Not exactly overwhelming offers out there folks.

Not what Phoenix got for Marbury. Not what people offered for TMac or Kobe.


----------



## TRON (Feb 29, 2004)

> Rumoured Teams
> Portland
> Memphis
> Miami
> ...


If this is true, VC has just become the biggest Upside trade possiblity around the league...can GM's around the league actually be salivating over having the services of VC, or are all of these teams just throwing their low-ball offers to see what Toronto does?

-I like the youth Memphis and Chicago have to offer
-I doubt the Detroit rumour is real, I would love any of thier players, but why break up a championship team?
-If we can get Magloire, I'd take on Mashburn
-Miami, Portland and Seattle....no


----------



## Sánchez AF (Aug 10, 2003)

> Originally posted by <b>kirk_2003</b>!
> I wonder if Detroit would be interested in this deal...
> 
> 
> ...


Not even close rip and tay both important part on the championship team the most realistic thing i cann see is Vince for Tayshun Cambell and Coleman or somthing like that


----------



## Sporty G (Sep 19, 2004)

> Originally posted by <b>SpeakerBoxxX</b>!
> Funny and some guys think no one was interested in Vince eraly in the summer


There probably weren't a lot of teams interested in VC in the summer because GM's likely wanted to see how he'd approach this season, both physically and mentally, before making a tangible offer.


----------



## Sánchez AF (Aug 10, 2003)

*Re: Re: Bill Harris: Eight Teams Eyeing Vince Carter*



> Originally posted by <b>lucky777s</b>!
> 
> 
> For those that think these RUMOURS of offers show VC has great value, take a closer look.
> ...


You dont understand the point the Point was "there are teams interested in Carter" Not "There are superstar offers for Carter"


----------



## EBP2K2 (Jun 23, 2003)

tyson chandler or curry, plus deng or gordon?

SOLD!


----------



## arcade_rida (Jun 23, 2003)

*Re: Re: Bill Harris: Eight Teams Eyeing Vince Carter*



> Originally posted by <b>lucky777s</b>!
> 
> 
> For those that think these RUMOURS of offers show VC has great value, take a closer look.
> ...


Phoenix didnt really get anything but cap just what the Raptors might get from Portland.

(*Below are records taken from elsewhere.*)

/-- The rules' pseudocode says of every instruction what exec does. -/
theorem exec_eq_pseudoExecute {i : Instr} (hwf : i.wellFormed = true) (s : State) :
    exec i s = .next (pseudoExecute i s) := by
  cases i with
  | halt => rfl
  | noop => rfl
  | eq d a b =>
    obtain ⟨ha, hb⟩ := Bool.and_eq_true_iff.mp hwf
    refine exec_eq_pseudo_of_row (fun a b => if a = b then 1 else 0) ha hb ?_ rfl
    rw [← boolWord_eqTest]
    rfl
  | gt d a b =>
    obtain ⟨ha, hb⟩ := Bool.and_eq_true_iff.mp hwf
    refine exec_eq_pseudo_of_row (fun a b => if b.toNat < a.toNat then 1 else 0) ha hb ?_ rfl
    rw [← boolWord_gtTest]
    rfl
  | add d a b =>
    obtain ⟨ha, hb⟩ := Bool.and_eq_true_iff.mp hwf
    exact exec_eq_pseudo_of_row aluAdd ha hb rfl rfl
  | mult d a b =>
    obtain ⟨ha, hb⟩ := Bool.and_eq_true_iff.mp hwf
    exact exec_eq_pseudo_of_row aluMult ha hb rfl rfl
  | and d a b =>
    obtain ⟨ha, hb⟩ := Bool.and_eq_true_iff.mp hwf
    refine exec_eq_pseudo_of_row (fun a b => (a &&& b) &&& 32767) ha hb ?_ rfl
    rw [← mod32768_eq_and]
    rfl
  | or d a b =>
    obtain ⟨ha, hb⟩ := Bool.and_eq_true_iff.mp hwf
    refine exec_eq_pseudo_of_row (fun a b => (a ||| b) &&& 32767) ha hb ?_ rfl
    rw [← mod32768_eq_and]
    rfl
  | mod d a b =>
    obtain ⟨ha, hb⟩ := Bool.and_eq_true_iff.mp hwf
    have hrow : pseudoExecute (.mod d a b) s =
        if Pseudocode.val s b.word = 0 then s.raise .divZero b.word
        else (s.setReg (Pseudocode.regOf (Reg.word d))
          (aluMod (Pseudocode.val s a.word) (Pseudocode.val s b.word))).advance 4 := rfl
    rw [hrow, regOf_word, val_word s ha, val_word s hb]
    by_cases hzero : s.value b = 0
    · rw [if_pos hzero, exec_mod_of_zero d a hzero]
    · rw [if_neg hzero, exec_mod_of_ne_zero d a hzero]
  | set d v =>
    refine exec_eq_pseudo_of_value
      (fun w => (s.setReg (Pseudocode.regOf (Reg.word d)) w).advance 3) hwf ?_ rfl
    rw [regOf_word]
    rfl
  | not d a =>
    refine exec_eq_pseudo_of_value
      (fun w => (s.setReg (Pseudocode.regOf (Reg.word d)) (~~~w &&& 32767)).advance 3) hwf ?_ rfl
    rw [regOf_word, ← mod32768_eq_and, ← aluNot_eq]
    rfl
  | rmem d a =>
    have hrow : pseudoExecute (.rmem d a) s =
        if 32767 < (Pseudocode.val s a.word).toNat then s.raise .memAddr (Pseudocode.val s a.word)
        else (s.setReg (Pseudocode.regOf (Reg.word d))
          (s.mem.readCell (Pseudocode.val s a.word).toNat)).advance 3 := rfl
    rw [hrow, regOf_word, val_word s hwf]
    by_cases haddr : 32767 < (s.value a).toNat
    · rw [if_pos haddr, exec_rmem_of_gt d haddr]
    · rw [if_neg haddr, exec_rmem_of_le d (Nat.not_lt.mp haddr)]
  | wmem a v =>
    obtain ⟨ha, hv⟩ := Bool.and_eq_true_iff.mp hwf
    have hrow : pseudoExecute (.wmem a v) s =
        if 32767 < (Pseudocode.val s a.word).toNat then s.raise .memAddr (Pseudocode.val s a.word)
        else (s.setMem (s.mem.writeCell (Pseudocode.val s a.word).toNat
          (Pseudocode.val s v.word))).advance 3 := rfl
    rw [hrow, val_word s ha, val_word s hv]
    by_cases haddr : 32767 < (s.value a).toNat
    · rw [if_pos haddr, exec_wmem_of_gt v haddr]
    · rw [if_neg haddr, exec_wmem_of_le v (Nat.not_lt.mp haddr)]
  | jmp v => exact exec_eq_pseudo_of_value (fun w => s.setPc w) hwf rfl rfl
  | jt a v =>
    obtain ⟨ha, hv⟩ := Bool.and_eq_true_iff.mp hwf
    have hrow : pseudoExecute (.jt a v) s =
        if Pseudocode.val s a.word ≠ 0 then s.setPc (Pseudocode.val s v.word)
        else s.advance 3 := rfl
    rw [hrow, val_word s ha, val_word s hv]
    rcases execJt_cases a v s with ⟨hzero, hexec⟩ | ⟨hzero, hexec⟩
    · rw [if_pos hzero, ← hexec]
      rfl
    · rw [if_neg (not_not.mpr hzero), ← hexec]
      rfl
  | jf a v =>
    obtain ⟨ha, hv⟩ := Bool.and_eq_true_iff.mp hwf
    have hrow : pseudoExecute (.jf a v) s =
        if Pseudocode.val s a.word = 0 then s.setPc (Pseudocode.val s v.word)
        else s.advance 3 := rfl
    rw [hrow, val_word s ha, val_word s hv]
    rcases execJf_cases a v s with ⟨hzero, hexec⟩ | ⟨hzero, hexec⟩
    · rw [if_neg hzero, ← hexec]
      rfl
    · rw [if_pos hzero, ← hexec]
      rfl
  | push v =>
    exact exec_eq_pseudo_of_value
      (fun w => pseudoBounded s 2 ((s.setStack (w :: s.stack)).advance 2)) hwf
      (pushThen_eq_bounded s 2 _ fun t => t.advance 2) rfl
  | call v =>
    exact exec_eq_pseudo_of_value
      (fun w => pseudoBounded s 17 ((s.setStack ((s.pc + 2) :: s.stack)).setPc w)) hwf
      (pushThen_eq_bounded s 17 _ fun t => t.setPc _) rfl
  | out v =>
    refine exec_eq_pseudo_of_value (fun w => (s.emit (w.setWidth 8)).advance 2) hwf ?_ rfl
    rw [← lowByte_eq_setWidth]
    rfl
  | pop d =>
    cases hstack : s.stack with
    | nil => rw [exec_pop_of_nil d hstack, pseudoExecute_pop_of_nil d hstack]
    | cons v rest => rw [exec_pop_of_cons d hstack, pseudoExecute_pop_of_cons d hstack, regOf_word]
  | ret =>
    cases hstack : s.stack with
    | nil => rw [exec_ret_of_stack_nil hstack, pseudoExecute_ret_of_nil hstack, exec_halt]
    | cons v rest => rw [exec_ret_of_cons hstack, pseudoExecute_ret_of_cons hstack]
  | inp d =>
    cases hinput : s.input with
    | cons w rest => 
      rw [exec_inp_of_cons d hinput, pseudoExecute_inp_of_cons d hinput, regOf_word]
    | nil =>
      cases hclosed : s.inputClosed with
      | true =>
        rw [exec_inp_of_closed d hinput hclosed, pseudoExecute_inp_of_closed d hinput hclosed]
      | false =>
        rw [exec_inp_of_open d hinput hclosed, pseudoExecute_inp_of_open d hinput hclosed]

/-! ### the pseudocode's step -/

section Formats

variable {s : State} {op : Nat}

/-- After the operands of an instruction both execute it. -/
theorem loopAgrees_instr {i : Instr} {rest : List Word} (hwf : i.wellFormed = true)
    (hop : i.opcode.toNat = op) :
    LoopAgrees s op (i.operandWords.length + 1) [] i.operandWords (.instr i rest) := by
  subst hop
  exact exec_eq_pseudoExecute hwf s.resume

theorem loopAgrees_decodeFV (hpc : s.pc.toNat ≤ 32767) {mk : Operand → Instr}
    (hmk : ∀ v rest, v.wellFormed = true → LoopAgrees s op 2 [] [v.word] (.instr (mk v) rest)) :
    LoopAgrees s op 1 [.V] [] (decodeFV (s.mem.wordsFrom 3 (s.pc.toNat + 1)) mk) :=
  loopAgrees_takeVal (by omega) fun v hv => hmk v _ hv

theorem loopAgrees_decodeFD (hpc : s.pc.toNat ≤ 32767) {mk : Reg → Instr}
    (hmk : ∀ d rest, LoopAgrees s op 2 [] [Reg.word d] (.instr (mk d) rest)) :
    LoopAgrees s op 1 [.D] [] (decodeFD (s.mem.wordsFrom 3 (s.pc.toNat + 1)) mk) :=
  loopAgrees_takeDst (by omega) fun d => hmk d _

theorem loopAgrees_decodeFDV (hpc : s.pc.toNat ≤ 32767) {mk : Reg → Operand → Instr}
    (hmk : ∀ d v rest, v.wellFormed = true →
      LoopAgrees s op 3 [] [Reg.word d, v.word] (.instr (mk d v) rest)) :
    LoopAgrees s op 1 [.D, .V] [] (decodeFDV (s.mem.wordsFrom 3 (s.pc.toNat + 1)) mk) :=
  loopAgrees_takeDst (by omega) fun d => loopAgrees_takeVal (by omega) fun v hv => hmk d v _ hv

theorem loopAgrees_decodeFVV (hpc : s.pc.toNat ≤ 32767) {mk : Operand → Operand → Instr}
    (hmk : ∀ a b rest, a.wellFormed = true → b.wellFormed = true →
      LoopAgrees s op 3 [] [a.word, b.word] (.instr (mk a b) rest)) :
    LoopAgrees s op 1 [.V, .V] [] (decodeFVV (s.mem.wordsFrom 3 (s.pc.toNat + 1)) mk) :=
  loopAgrees_takeVal (by omega) fun a ha => loopAgrees_takeVal (by omega) fun b hb =>
    hmk a b _ ha hb

theorem loopAgrees_decodeFDVV (hpc : s.pc.toNat ≤ 32767) {mk : Reg → Operand → Operand → Instr}
    (hmk : ∀ d a b rest, a.wellFormed = true → b.wellFormed = true →
      LoopAgrees s op 4 [] [Reg.word d, a.word, b.word] (.instr (mk d a b) rest)) :
    LoopAgrees s op 1 [.D, .V, .V] [] (decodeFDVV (s.mem.wordsFrom 3 (s.pc.toNat + 1)) mk) :=
  loopAgrees_takeDst (by omega) fun d => loopAgrees_takeVal (by omega) fun a ha =>
    loopAgrees_takeVal (by omega) fun b hb => hmk d a b _ ha hb
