-- ==== Sys2Proof/Laws/Decode.lean ====
section
/-!
SUPPORT. The fields of an assembled host word and of a receive event.
-/

namespace Sys2Proof

@[simp] theorem opField_hostWord (op sel : Byte) (arg : Word) : opField (hostWord op sel arg) = op := by
  unfold opField hostWord
  refine BitVec.eq_of_getLsbD_eq fun i hi => ?_
  simp only [BitVec.getLsbD_extractLsb', BitVec.getLsbD_append, hi, decide_true, Bool.true_and, Nat.zero_add, if_true]
  rw [if_pos (by omega)]

@[simp] theorem selField_hostWord (op sel : Byte) (arg : Word) : selField (hostWord op sel arg) = sel := by
  unfold selField hostWord
  refine BitVec.eq_of_getLsbD_eq fun i hi => ?_
  simp only [BitVec.getLsbD_extractLsb', BitVec.getLsbD_append, hi, decide_true, Bool.true_and]
  rw [if_pos (by omega), if_neg (by omega)]
  simp

@[simp] theorem argField_hostWord (op sel : Byte) (arg : Word) : argField (hostWord op sel arg) = arg := by
  unfold argField hostWord
  refine BitVec.eq_of_getLsbD_eq fun i hi => ?_
  simp only [BitVec.getLsbD_extractLsb', BitVec.getLsbD_append, hi, decide_true, Bool.true_and]
  rw [if_neg (by omega)]
  simp

/-- A host word is what its three fields assemble to. -/
theorem hostWord_fields (w : HostWord) : hostWord (opField w) (selField w) (argField w) = w := by
  unfold opField selField argField hostWord
  refine BitVec.eq_of_getLsbD_eq fun i hi => ?_
  simp only [BitVec.getLsbD_extractLsb', BitVec.getLsbD_append, Nat.zero_add]
  by_cases h1 : i < 16
  · by_cases h2 : i < 8
    · simp [h1, h2]
    · simp [h1, h2, show 8 + (i - 8) = i by omega, show i - 8 < 8 by omega]
  · simp [h1, show 16 + (i - 16) = i by omega, show i - 16 < 32 by omega]

/-- The byte of an assembled receive event. -/
@[simp] theorem rxCode_byte (b : Byte) (ok : Bool) : (BitVec.ofBool ok ++ b).extractLsb' 0 8 = b := by
  refine BitVec.eq_of_getLsbD_eq fun i hi => ?_
  simp only [BitVec.getLsbD_extractLsb', BitVec.getLsbD_append, hi, decide_true, Bool.true_and, Nat.zero_add, if_true]

/-- The re-arm answer of an assembled receive event. -/
theorem rxCode_rearmOk (b : Byte) (ok : Bool) : (BitVec.ofBool ok ++ b).getLsbD 8 = ok := by
  rw [BitVec.getLsbD_append, if_neg (by omega)]
  cases ok <;> rfl

/-- The same as simp writes it. -/
@[simp] theorem rxCode_bit8 (b : Byte) (ok : Bool) : (BitVec.ofBool ok ++ b)[8] = ok := rxCode_rearmOk b ok

/-- Where the length check passes, the rows a response header selects are its CMD's. -/
theorem decodeResponse_ok {h1 h2 cmd len : Byte} {rest : List Byte} {i : Instr}
    (h : decodeResponse (h1 :: h2 :: cmd :: len :: rest) = .ok i) :
    h1 = hdr1 ∧ h2 = hdr2 ∧ LenOk len ∧ i = responseOf cmd len := by
  simp only [decodeResponse] at h
  by_cases e1 : h1 = hdr1
  · by_cases e2 : h2 = hdr2
    · rw [if_neg (not_not.2 e1), if_neg (not_not.2 e2)] at h
      by_cases e3 : LenOk len
      · rw [if_pos e3] at h
        cases h
        exact ⟨e1, e2, e3, rfl⟩
      · rw [if_neg e3] at h
        cases h
    · rw [if_neg (not_not.2 e1), if_pos e2] at h
      cases h
  · rw [if_pos e1] at h
    cases h

end Sys2Proof
end

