/-- Settles O9, by the id and the three cases of the read primitive. -/
theorem timerReadResult : Obligations.TimerReadResult := by
  unfold Obligations.TimerReadResult
  intro k s hlive hlen
  rw [← hlen, exec_tread]
  refine ⟨fun hk => hostOperation_onTimer_past hlive hk _, fun hk => ?_⟩
  have hx := List.getElem?_eq_getElem hk
  refine ⟨_, hx, fun hidle => ?_, fun hrun hexp => ?_, fun hrun hwait => ?_⟩
  · exact hostOperation_onTimer_some hlive hx (by rw [timerRead_idle hidle, bitWord_false])
  · exact hostOperation_onTimer_some hlive hx (by rw [timerRead_of_running hrun, if_pos hexp, bitWord_true])
  · rw [hostOperation_onTimer_some hlive hx (by rw [timerRead_of_running hrun, if_neg (Nat.not_le.2 hwait)]),
      List.set_getElem_self hk, bitWord_false]

/-! ### Independence of the timers -/

/-- What a timer operation on `T[k]` does is a function of the parameters, the tick and `T[k]`. -/
theorem exec_timerOp {k : Byte} {i : Instr} (hi : i = .tread k ∨ ∃ arg, i = .tinit k arg ∨ i = .twrite k arg) :
    ∃ f : Config → Tick → Timer → Timer × Word, ∀ s, exec i s = hostOperation s (s.onTimer k (f s.cfg s.now)) := by
  rcases hi with rfl | ⟨arg, rfl | rfl⟩
  · exact ⟨fun c now x => ((timerRead c.tickW x now).1, bitWord (timerRead c.tickW x now).2), exec_tread k⟩
  · exact ⟨fun c now x => (timerInit c now (validate c (durationOperand c arg)) x, 0), exec_tinit k arg⟩
  · exact ⟨fun c now x => (timerWrite c now (validate c (durationOperand c arg)) x, 0), exec_twrite k arg⟩

/-- Settles O11: both states run the same function of `T[k]` (`exec_timerOp`) and write what it gives at the id `k`. -/
theorem timerIndependence : Obligations.TimerIndependence := by
  unfold Obligations.TimerIndependence
  intro k i s t hi hk h
  obtain ⟨f, hf⟩ := exec_timerOp hi
  obtain ⟨-, ht⟩ := hostOperation_next ((hf s).symm.trans h)
  rcases State.onTimer_next ht with ⟨hnone, -⟩ | ⟨x, hx, rfl⟩
  · exact absurd (List.getElem?_eq_none_iff.1 hnone) (Nat.not_le.2 hk)
  · refine ⟨rfl, fun j hj => List.getElem?_set_ne (Ne.symm hj), fun s' hlive hcfg hnow hk' => ?_⟩
    have hx' : s'.timers[k.toNat]? = some x := hk'.trans hx
    have hsame : f s'.cfg s'.now = f s.cfg s.now := by rw [State.now, State.now, hcfg, hnow]
    have hlen' := (List.getElem?_eq_some_iff.1 hx').1
    refine ⟨_, (hf s').trans (hostOperation_onTimer_some hlive hx' (congrFun hsame x)), ?_, rfl⟩
    exact (List.getElem?_set_self hlen').trans (List.getElem?_set_self hk).symm

/-! ### The expiry law -/

/-- The tick of an event at the true time `r` (R110). -/
def tickAt (w r : Nat) : Tick := lowBits w (BitVec.ofNat 32 r)

theorem toNat_tickAt {w : Nat} (hw : w ≤ 32) (r : Nat) : (tickAt w r).toNat = r % 2 ^ w := by
  rw [tickAt, toNat_lowBits _ _ hw, BitVec.toNat_ofNat, Nat.mod_mod_of_dvd _ (pow_dvd_pow 2 hw)]

/-- The block after a read of `T[k]` at the true time `r` that left the timer `y` there and reported `expired`. -/
def State.afterTread (s : State) (k : Byte) (r : Nat) (y : Timer) (expired : Bool) : State :=
  { s with
    timers := s.timers.set k.toNat y
    env := { now := BitVec.ofNat 32 r, pin := true, txOk := true, armOk := true }
    result := some (bitWord expired) }

theorem State.afterTread_timer {s : State} {k : Byte} {x : Timer} (hx : s.timers[k.toNat]? = some x) (r : Nat)
    (y : Timer) (expired : Bool) : (s.afterTread k r y expired).timers[k.toNat]? = some y :=
  List.getElem?_set_self (List.getElem?_eq_some_iff.1 hx).1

Phoenix got Lampe, a 1st round pick, A. McDyess and some other young players, which isnt the same value as Marbury.


----------



## SteveHartfiel (Jun 8, 2003)

why are we even talking about deng or gordon right now? neither can be dealt for a little less than a month


----------



## pspot (Jul 14, 2004)

Can TO make a trade which involves players who are restricted until after Dec 15th and just include them as players to be named later?


----------



## butr (Mar 23, 2004)

> Originally posted by <b>pspot</b>!
> Can TO make a trade which involves players who are restricted until after Dec 15th and just include them as players to be named later?


2 deals


----------



## AReallyCoolGuy (Jul 25, 2004)

Anybody been listening to the fan today? 

On other boards I keep hearing that people saying there are a bunch of deals on the table. 

They are all majorly lopsided in favour of raps, but anybody hear them?


----------



## Dathomieyouhate (Jun 21, 2003)

guy's i'm interested in from those teams are.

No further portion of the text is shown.